Студия открыта
Весной 1912 года Константин Сергеевич Станиславский собрал группу сотрудников Московского Художественного театра в помещении над кинотеатрам "Люкс" на Тверской улице и объявил о своем намерении организовать молодежную студию для экспериментальных занятий по "системе".
Причины возникновения Первой студии общеизвестны. Сам Станиславский рассказывает об этом в книге "Моя жизнь в искусстве". Его "система" находилась в ту пору в первоначальной стадии своего развития, но она была уже создана и существовала реально в качестве официально принятого театром метода творческой работы. Однако она нуждалась в экспериментальном подтверждении, в выводах практики, в доказательствах от "живого" театра. Общественный резонанс "системы" тогда был велик, но довольно поверхностен. Газеты помещали многочисленные интервью со Станиславским по этому поводу, в театрах -- в нашем и других -- много шептались, судачили, удивлялись, не верили; актеров, работавших с Константином Сергеевичем, подвергали придирчивой критике с той точки зрения, стали ли они играть лучше, и подчас приходили к неутешительным выводам. Да и я, грешный, по молодости лет не считал, что "система" чем-нибудь может помочь Качалову и Леонидову, Книппер и Москвину, Лилиной и самому Станиславскому. Я не представлял себе, что можно играть лучше, правдивее, с большей полнотой перевоплощения в образ, чем играли они на четырнадцатом году существования Московского Художественного театра.
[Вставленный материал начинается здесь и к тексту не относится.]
-- ==== Sys2Proof/Machine/Seg.lean ====
section
/-! DEFINITION. Segmentation and bodies (R191–R219): foreground, opening, labelling, contexts and crops, the record, outcomes at close, the commit
and retirement. -/

namespace Sys2Proof.Machine

/-! ### Free queues (R202, R204) -/

def contexts : Nat := 262144

/-- Numbers free in a queue whose numbers lie below `limit`. -/
def FreeQ.count (q : FreeQ) (limit : Nat) : Nat := limit - q.fresh + q.back.length

/-- The number at the head, and the queue without it. -/
def FreeQ.take (q : FreeQ) (limit : Nat) : Option (Nat × FreeQ) :=
  if q.fresh < limit then some (q.fresh, { q with fresh := q.fresh + 1 })
  else match q.back with
    | [] => none
    | i :: is => some (i, { q with back := is })

/-- Numbers in ascending order. -/
def sortNat (l : List Nat) : List Nat :=
  l.foldl (fun acc x => acc.takeWhile (· ≤ x) ++ [x] ++ acc.dropWhile (· ≤ x)) []

/-! ### Crop geometry (R208, Table seg-3) -/

/-- N of a SIZE code, and the pool's stride. -/
def cropN (size : Nat) : Nat := if size = 0 then 0 else 2 ^ (size + 3)

namespace Dev

/-- Slots of a pool, and its first slot number (R211). -/
def poolCount (d : Dev) (size : Nat) : Nat :=
  if size = 1 then d.get F.BODY_CROP_POOL0_SMALL else if size = 2 then d.get F.BODY_CROP_POOL0_MEDIUM
  else if size = 3 then d.get F.BODY_CROP_POOL1_LARGE else 0
def poolFirst (d : Dev) (size : Nat) : Nat :=
  if size = 2 then d.poolCount 1 else if size = 3 then d.poolCount 1 + d.poolCount 2 else 0

/-- The pool that a slot number belongs to. -/
def poolOf (d : Dev) (slot : Nat) : Nat := if slot < d.poolFirst 2 then 1 else if slot < d.poolFirst 3 then 2 else 3

def cropQ (d : Dev) (size : Nat) : FreeQ := Sparse.get d.seg.crops {} size
def setCropQ (d : Dev) (size : Nat) (q : FreeQ) : Dev := { d with seg := { d.seg with crops := Sparse.set d.seg.crops {} size q } }

/-- Free slots of a pool. -/
def cropFree (d : Dev) (size : Nat) : Nat := (d.cropQ size).count (d.poolCount size)
def ctxFreeCount (d : Dev) : Nat := d.seg.ctxFree.count contexts

/-- The registers that show the free queues; LOW follows FREE downwards. -/
def bodyShow (d : Dev) : Dev :=
  let n := d.ctxFreeCount
  ((((d.set F.BODY_CTX_STAT_FREE n).set F.BODY_CTX_LOW_LOW (min n (d.get F.BODY_CTX_LOW_LOW))).set F.BODY_CROP_FREE0_SMALL (d.cropFree 1)).set
    F.BODY_CROP_FREE0_MEDIUM (d.cropFree 2)).set F.BODY_CROP_FREE1_LARGE (d.cropFree 3)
Конечно, во мне говорило неведение, а также гигантский пиетет перед мастерами Художественного театра. Но и теперь, по зрелом размышлении, я по-прежнему продолжаю считать, что "система" не могла и не должна была образовать на том ее этапе существенного рубежа в исполнительском стиле самого театра. Не я один не замечал разницы между тем, как там играли до введения "системы" и как стали играть с ее помощью. Дело в том, что большие актеры Художественного театра и были в первую очередь творцами "системы", они ее создавали по своему "образу и подобию", ее формировали своей вдохновенной игрой. Их творческий опыт, гениально фиксированный Станиславским, им извлеченный из практики лучшего театра страны, и лег в основу новой методики, предназначенной для того, чтобы поколения грядущих актеров не блуждали ощупью в потемках, но прямо шли к тем большим результатам, которых добились Станиславский с товарищами за долгие годы совместной работы в театре.
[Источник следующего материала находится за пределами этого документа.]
-- ==== Sys2Proof/Machine/Twin.lean ====
section
/-! DEFINITION. The twin (R504–R527): Meridian records in both directions, heartbeats, roles and the token, the records of relayed views,
digests, joins. A record received is given as its words. -/

namespace Sys2Proof.Machine

/-- Whether a record is well formed: 1 to 64 units of four words, and a good CRC-32C in its last word (R509). -/
def merGood (ws : List Nat) : Bool :=
  let n := ws.length
  decide (4 ≤ n ∧ n ≤ 256) && decide (n = 4 * (ws.getD 0 0 / 256 % 256)) && decide (ws.getD (n - 1) 0 = crc32c (wordsLe (ws.take (n - 1))))

/-- The type fields of word 0. -/
def merHi (ws : List Nat) : Nat := ws.getD 0 0 / 65536 % 65536

namespace Dev

/-! ### Receiving (R510) -/

/-- A record of type `typ` arrives: bad CRC, or a record before it missing: discarded and counted; received before: ignored; else its
effect. -/
def merRx (d : Dev) (typ : Nat) (ws : List Nat) (f : Dev → Dev) : Dev :=
  if !(d.enabled 0x90 && d.bit F.TWIN_STAT_LINK_UP) || ws.getD 0 0 % 256 ≠ typ then d
  else
    let ahead := (ws.getD 1 0 + 2 ^ 32 - d.mer.rxNext) % 2 ^ 32
    if !merGood ws then d.count F.TWIN_CNT_CRC_COUNT
    else if ahead = 0 then f { d with mer := { d.mer with rxNext := (d.mer.rxNext + 1) % 2 ^ 32 } }
    else if 2 ^ 31 ≤ ahead then d
    else d.count F.TWIN_CNT_CRC_COUNT

/-! ### Roles and the token (R505, R513, R514, R518) -/

/-- The link is the reason for a loss when it is down, else the partner (Table twin-6). -/
def lossCause (d : Dev) : Nat := if d.bit F.TWIN_STAT_LINK_UP then 0x02 else 0x03

/-- Every enabled Meteor port sends a TIME beacon in the first free slot (R513). -/
def claimBeacons (d : Dev) : Dev := (List.range 8).foldl (fun d n => if d.metRuns n then d.sendBeacon n 0 0 0 else d) d

/-- The device becomes lead with an EPOCH; SYNCED stays as it is (R517). -/
def becomeLead (d : Dev) (epoch : Nat) : Dev := ((d.set F.TWIN_TOKEN_EPOCH epoch).put F.TWIN_TOKEN_HELD true).setRole 1

/-- The device takes the token: EPOCH + 1; bodies pending past their deadline keep the shadow rule (R513, R514). -/
def takeToken (d : Dev) : Dev :=
  let d := { d with seg := { d.seg with bodies := d.seg.bodies.map (fun (b : CBody) =>
    if b.place ≠ Place.resolved && decide (d.toDeadline b ≤ 0) && d.isShadow then { b with taken := true } else b) } }
  ((d.becomeLead (d.get F.TWIN_TOKEN_EPOCH + 1)).count F.TWIN_CNT_TAKEOVER_COUNT).claimBeacons

/-- REFCLK_LANE is absent: no token is taken (R521). -/
def laneClockLost (d : Dev) : Bool := d.testBit F.DEV_ENV_STAT_CLK_LOST 2
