-- ==== Sys2Proof/Machine/Dispatch.lean ====
section
/-! DEFINITION. One arm per command: its meaning. -/

namespace Sys2Proof.Machine
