-- ==== Sys2Proof/Certificates/Slice0/Obligations.lean ====
section
/-! DEFINITION. The statements for the provers. A command's statement says, under hypotheses on the state and the operands alone, that the command
answers a next state, and what that state holds by the rules its docstring names. -/

open Sys2Proof Sys2Proof.Machine

/-! ### The machine as a whole -/

/-- One step runs the command at the front of the queue on the state with the queue's rest. -/
def Obligations.StepRunsFront : Prop := ∀ (c : Instr) (s : State), step { s with pending := c :: s.pending } = exec c s

/-- Whatever waits, n steps never stop, and take the first n commands of the queue in their order; with no command waiting a step is one nanosecond of
the free-running counter, and nothing enters the queue (the model's choice, log entry 1). -/
def Obligations.QueueDrainsInOrder : Prop :=
  (∀ (n : Nat) (s : State), ∃ t : State, core.run n s = Host.Outcome.next t ∧ t.pending = s.pending.drop n) ∧
  (∀ s : State, s.pending = [] →
    ∃ d, step s = .next { s with dev := d } ∧ d.time.c = s.dev.time.c + 1 ∧ d.time.base = s.dev.time.base ∧ d.time.rate = s.dev.time.rate)

/-- Every step keeps the register store and the four memories in canonical form: equal contents are equal data. -/
def Obligations.StepKeepsCanonical : Prop := ∀ s t : State, s.dev.Canonical → step s = .next t → t.dev.Canonical

/-- Reset is in canonical form, in BOOT, with no command waiting, and every register field reads the value its register table gives for reset:
among them the identity, the lanes' equaliser start, an unarmed queue and all vectors armed (R44, Tables regs-15 to regs-21). -/
def Obligations.ResetState : Prop :=
  State.reset.dev.Canonical ∧ State.reset.pending = [] ∧ State.reset.dev.state = 1 ∧ (∀ f : Fld, State.reset.dev.get f = f.reset)
    ∧ State.reset.dev.get F.DEV_IDENT_PART = 0x9616 ∧ State.reset.dev.get (F.IRQ_ARMED_ARMED 0) = 0xFFFF_FFFF
    ∧ State.reset.dev.get (F.IRQ_ARMED_ARMED 1) = 0xFFFF_FFFF ∧ (∀ p, alwaysEnabled p = true → State.reset.dev.bit (F.BLK_CTRL_ENABLE p) = true)
    ∧ (∀ p, alwaysEnabled p = false → State.reset.dev.bit (F.BLK_CTRL_ENABLE p) = false)

/-! ### Resets, start-up, protection -/

/-- Power-on reset and VDD_AON lost: the device stands in BOOT with PORST_N low; of the register fields only those in OTP and HBM_FAIL keep their values,
every other reads its reset value; HBM lists nothing; the flash is as before, and MRAM too unless a CAL_COMMIT was under way (R39, R44, R268, R472, R549;
that HBM then reads 0 is the model's choice, log entry 2). At the rising edge of PORST_N the straps are latched, the Tether address and bit 24 of the
offer follow TETH_ROOT, and start-up begins unless a thermal trip holds the reset (R42, R43, R44, R538). -/
def Obligations.PowerOn : Prop := ∀ s : State,
  let cold : Dev → Prop := fun d => d.state = 1 ∧ d.power.porstLow = true
    ∧ (∀ f : Fld, d.get f = if otpKey f.key ∨ hbmFailKey f.key then s.dev.get f else f.reset) ∧ d.mem = []
    ∧ d.power.tripHold = (s.dev.power.tripHold && !s.dev.power.tripCool)
    ∧ ∀ a, Sparse.get d.flash 0 a = Sparse.get s.dev.flash 0 a ∧ (s.dev.executing 0x50 = false → Sparse.get d.mram 0 a = Sparse.get s.dev.mram 0 a)
  Completes .porstAssert s cold ∧ Completes .aonUnderVoltage s cold ∧
  (∀ boot root side, s.dev.power.porstLow = true → Completes (.porstRelease boot root side) s (fun d => d.get F.DEV_STRAPS_BOOT_SRC = boot % 4
    ∧ d.get F.DEV_STRAPS_TETH_ROOT = root % 2 ∧ d.get F.DEV_STRAPS_TWIN_SIDE = side % 2 ∧ d.get F.TETH_ADDR_ADDR = root % 2
    ∧ d.get (F.DEV_FEAT_OFFER_OFFER 0) = 0x02FF_FFFF + root % 2 * 2 ^ 24
    ∧ d.power.porstLow = false ∧ d.power.starting = !s.dev.power.tripHold ∧ d.power.bootAt = s.dev.time.c))

/-- The warm-class resets by ball, watchdog and under-voltage: BOOT, start-up begins, the cause and the count are kept with the straps, the offer that
follows them and the Tether address; a field that Table pkg-12 does not keep reads its reset value, the marks of absent clocks and the boot ROM's own
status apart; the time island is in holdover exactly where REFCLK_TIME is still absent (R39, R44, R45, R411). -/
def Obligations.WarmResets : Prop := ∀ s : State, s.dev.power.porstLow = false → s.dev.power.tripHold = false →
  let warm : Nat → Dev → Prop := fun cause d => d.state = 1 ∧ d.power.starting = true ∧ d.get F.DEV_RESET_CAUSE_CAUSE = cause
    ∧ d.get F.DEV_RESET_CAUSE_WARM_CNT = satInc F.DEV_RESET_CAUSE_WARM_CNT.width (s.dev.get F.DEV_RESET_CAUSE_WARM_CNT) % 2 ^ F.DEV_RESET_CAUSE_WARM_CNT.width
    ∧ d.get F.DEV_STRAPS_BOOT_SRC = s.dev.get F.DEV_STRAPS_BOOT_SRC ∧ d.get F.TETH_ADDR_ADDR = s.dev.get F.TETH_ADDR_ADDR
    ∧ d.get (F.DEV_FEAT_OFFER_OFFER 0) = s.dev.get (F.DEV_FEAT_OFFER_OFFER 0)
    ∧ d.bit F.TIME_STAT_HOLDOVER = s.dev.testBit F.DEV_ENV_STAT_CLK_LOST 1
    ∧ ∀ f : Fld, warmKey f.key = false → f.key ≠ F.DEV_ENV_STAT_CLK_LOST.key → f.key ≠ F.SEC_BOOT_STAT_WAITING.key →
      f.key ≠ F.TIME_STAT_HOLDOVER.key → d.get f = f.reset
  Completes .warmRstN s (warm 2) ∧ Completes .vesperWatchdog s (warm 4) ∧
  Completes (.underVoltageReset false) s (warm 5) ∧ Completes (.underVoltageReset true) s (warm 6)

/-- Start-up ends: with an image that passed its checks Vesper reaches IDENT, RST_OUT_N is high and FAULT_N released, and in a warm start-up exactly the
context generations that read with an uncorrectable error restart at 0; where no slot of the flash can be read, the boot ROM stays in BOOT with the cause
and waits for an image (R47, R202, R542, R544, Table pkg-14). -/
def Obligations.StartupEnds : Prop := ∀ (s : State) (readable : Nat) (single hbmOk : Bool) (dlys : List Nat) (devs : List Int) (badGens : List Nat),
  s.dev.state = 1 → s.dev.power.starting = true → s.dev.power.porstLow = false → s.dev.power.tripHold = false →
  (s.dev.boot.header ≠ [] → Completes (.startupComplete readable single ⟨hbmOk, badGens⟩ dlys devs) s (fun d => d.state = 2 ∧ d.power.starting = false
    ∧ d.pin .rstOutN = .high ∧ d.pin .faultN = .z ∧ (s.dev.power.warmStart = true → ∀ c, Sparse.get d.seg.gens 0 c =
      if c ∈ badGens then 0 else Sparse.get s.dev.seg.gens 0 c))) ∧
  (s.dev.boot.header = [] → s.dev.bit F.SEC_BOOT_STAT_WAITING = false → Completes (.startupComplete 0 single ⟨hbmOk, badGens⟩ dlys devs) s (fun d =>
    d.state = 1 ∧ d.get F.SEC_BOOT_STAT_CAUSE = 1 ∧ d.get F.SEC_BOOT_STAT_WAITING = 1))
Мне кажется, что здесь сошлись два параллельных художественных явления -- творческая зрелость актеров МХТ и рождение "системы" К. С. Станиславского. Сошлись закономерно, ибо одно без другого немыслимо, в итоге сложного, полного исканий пути, на протяжении которого актеры театра, по словам Вл. И. Немировича-Данченко, "постепенно выбивались из представления к творчеству", а Станиславский открывал "давно известные истины" сценического искусства, постигал тайны "органической природы" в процессе воплощения образа. Ведь это не случайно, что только после премьеры "Карамазовых" определился взгляд на Художественный театр как на театр актера по преимуществу, что только к этому времени замолкли скептики, утверждавшие, что "художественники" все еще выезжают на "обстановочке", на тончайших изгибах пресловутого "настроения", на заботливых режиссерских помочах. Путь был долгим, период "раскачки" перед прыжком затянулся, может быть, именно потому, что у основателей Художественного театра тогда не было еще в руках "системы", этого мощного ускорителя творческого процесса. Но путь был пройден как раз к тому моменту, когда Станиславский сформулировал ведущие заповеди своего учения о переживании. Сегодня я это понимаю. Тогда же мы все как бы находились внутри явления. Мы огорчались, что "система" не дает заметных результатов в Художественном театре, не понимая, что сама она является результатом творческих усилий его мастеров.